-- ==== Sys2Proof/Machine/BigInt.lean ====
section
/-! DEFINITION. The big-integer functions and the two integer commands (spec/40_bigint.md). -/

namespace Sys2Proof.Machine

/-! ### Internal functions (R111 to R117, R120) -/

/-- `isZero(v)`: every bit of v is 0 (R111). -/
def isZero {n : Nat} (v : BitVec n) : Bool := decide (v = 0#n)

/-- `compare(u, v)`: -1, 0 or +1 as u is below, equal to or above v, both unsigned (R112). -/
def compareUnsigned (u v : Word) : Int :=
  if u.toNat < v.toNat then -1 else if u.toNat = v.toNat then 0 else 1

/-- `copy(v)` (R113). -/
def copy (v : Word) : Word := v

/-- `add(u, v)`: the low 256 bits of the 257-bit sum, and bit 256 (R114). -/
def add (u v : Word) : Word × Bool :=
  let t : WideWord := u.setWidth 257 + v.setWidth 257
  (t.setWidth 256, t.getLsbD 256)

/-- `subtractWithBorrow(u, v)`: the difference modulo 2^256, and whether u is below v (R115). -/
def subtractWithBorrow (u v : Word) : Word × Bool := (u - v, decide (u.toNat < v.toNat))

/-- `rightShiftOne(v)`: a logical shift by one bit (R116). -/
def rightShiftOne {n : Nat} (v : BitVec n) : BitVec n := v >>> 1

/-- `mostSignificantBitLength(v)`: 0 for 0, else one more than the index of the highest set bit (R117). -/
def mostSignificantBitLength {n : Nat} (v : BitVec n) : Nat :=
  if v.toNat = 0 then 0 else Nat.log2 v.toNat + 1

/-- `mul(u, v)`: the exact 512-bit product (R120). -/
def mul (u v : Word) : DoubleWord := BitVec.ofNat 512 (u.toNat * v.toNat)

/-- `sqr(u) = mul(u, u)` (R120). -/
def sqr (u : Word) : DoubleWord := mul u u

/-! ### The limb view of the same functions (R114, R120)

They describe `add` and `mul` limb by limb; the statements say that both views agree. -/

/-- `carry_j` of R114: the carry into limb j of the sum. -/
def addCarryInto (u v : Word) : Nat → Nat
  | 0 => 0
  | j + 1 => ((limb u j).toNat + (limb v j).toNat + addCarryInto u v j) / 2 ^ 32

/-- The column sum of R120 for limb k, over the pairs i + j = k with both limb numbers in 0 to 7. -/
def mulColumn (u v : Word) (k : Nat) : Nat :=
  ((List.range 8).map fun i =>
    if i ≤ k ∧ k - i < 8 then (limb u i).toNat * (limb v (k - i)).toNat else 0).sum

/-- The carry into column k of R120, of any size. -/
def mulCarryInto (u v : Word) : Nat → Nat
  | 0 => 0
  | k + 1 => (mulColumn u v k + mulCarryInto u v k) / 2 ^ 32

/-! ### Commands -/

/-- `bigint_add_256 wd, wa, wb` (R118): the sum, with C = its bit 256. -/
def execBigintAdd256 (rd ra rb : RegNum) (s : State) : Host.Outcome State Fault Refusal :=
  let r := add (s.engine.single ra) (s.engine.single rb)
  s.runLegal (.bigintAdd256 rd ra rb) (s.complete [(rd, r.1)] (Flags.ofCarry r.2))

/-- `bigint_mult_256 wd, wa, wb` (R119): the product in the pair at `rd`, low half first. -/
def execBigintMult256 (rd ra rb : RegNum) (s : State) : Host.Outcome State Fault Refusal :=
  let t := mul (s.engine.single ra) (s.engine.single rb)
  s.runLegal (.bigintMult256 rd ra rb) (s.complete (pairWrites rd (lowHalf t) (highHalf t)) Flags.none)

end Sys2Proof.Machine
end

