-- ==== Sys2Proof/Machine/Point.lean ====
section
/-! DEFINITION. Jacobian doubling and mixed addition and their two commands (spec/42_point.md). -/

namespace Sys2Proof.Machine

/-- `INFINITY = (0, 0, 0)` (R182). -/
def Jacobian.infinity : Jacobian := ⟨0, 0, 0⟩

/-- `isInfinity`: the Z coordinate is 0, whatever X and Y are (R181). -/
def Jacobian.isInfinity (p : Jacobian) : Bool := isZero p.z

/-- `Normal`: a point at infinity becomes `(0, 0, 0)`, a finite point stays (R182, R187). -/
def Jacobian.normal (p : Jacobian) : Jacobian := if p.isInfinity then .infinity else p

/-- The formulas of `PointDouble` for a finite point (R184). -/
def doubleFormulas (p : Jacobian) : Jacobian :=
  let t1 := mulMod p.z p.z
  let m := times3 (mulMod (subMod p.x t1) (addMod p.x t1))
  let y2 := mulMod p.y p.y
  let s := times4 (mulMod p.x y2)
  let x3 := subMod (mulMod m m) (times2 s)
  let y3 := subMod (mulMod m (subMod s x3)) (times8 (mulMod y2 y2))
  let z3 := times2 (mulMod p.y p.z)
  ⟨x3, y3, z3⟩

/-- `PointDouble` (R184): infinity doubles to infinity, and a result with Z3 = 0 is `(0, 0, 0)`. -/
def pointDouble (p : Jacobian) : Jacobian :=
  if p.isInfinity then .infinity else (doubleFormulas p).normal

/-- `General` (R188), with the differences C and D of R187. -/
def generalAdd (p : Jacobian) (c d : Word) : Jacobian :=
  let z3 := mulMod p.z c
  let c2 := mulMod c c
  let c3 := mulMod c2 c
  let v := mulMod p.x c2
  let x3 := subMod (subMod (mulMod d d) (times2 v)) c3
  let y3 := subMod (mulMod d (subMod v x3)) (mulMod p.y c3)
  ⟨x3, y3, z3⟩

/-- The x-intermediate `C = x2*Z1^2 - X1` of R187. -/
def xDifference (p q : Jacobian) : Word := subMod (mulMod q.x (mulMod p.z p.z)) p.x

/-- The y-intermediate `D = y2*Z1^3 - Y1` of R187. -/
def yDifference (p q : Jacobian) : Word := subMod (mulMod q.y (mulMod (mulMod p.z p.z) p.z)) p.y

/-- `PointAddMixed` (R187): the five cases in their order. Q's Z only tells whether Q is at infinity, and is the Z of the
doubling in case 3 (R189). -/
def pointAddMixed (p q : Jacobian) : Jacobian :=
  if q.isInfinity then p.normal
  else if p.isInfinity then q.normal
  else
    let c := xDifference p q
    let d := yDifference p q
    if isZero c && isZero d then pointDouble q
    else if isZero c then .infinity
    else generalAdd p c d

/-- The destination writes of a Jacobian result (R186, R190). -/
def Jacobian.writes (p : Jacobian) (rd : RegNum) : List (RegNum × Word) := tripleWrites rd p.x p.y p.z

/-- `p256_point_double wd, wa` (R186). -/
def execP256PointDouble (rd ra : RegNum) (s : State) : Host.Outcome State Fault Refusal :=
  let r := pointDouble (s.engine.jacobian ra)
  s.runLegal (.p256PointDouble rd ra) (s.complete (r.writes rd) (Flags.ofPoint r.isInfinity (s.engine.ncTriple ra)))

/-- `p256_point_add_mixed wd, wa, wb` (R190). -/
def execP256PointAddMixed (rd ra rb : RegNum) (s : State) : Host.Outcome State Fault Refusal :=
  let r := pointAddMixed (s.engine.jacobian ra) (s.engine.jacobian rb)
  s.runLegal (.p256PointAddMixed rd ra rb)
    (s.complete (r.writes rd) (Flags.ofPoint r.isInfinity (s.engine.ncTriple ra || s.engine.ncTriple rb)))

end Sys2Proof.Machine
end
========
### [Assigned task]
Show every line in the entries where the string "below" occurs.

### [Answer box]
/-- `compare(u, v)`: -1, 0 or +1 as u is below, equal to or above v, both unsigned (R112). -/
/-- `subtractWithBorrow(u, v)`: the difference modulo 2^256, and whether u is below v (R115). -/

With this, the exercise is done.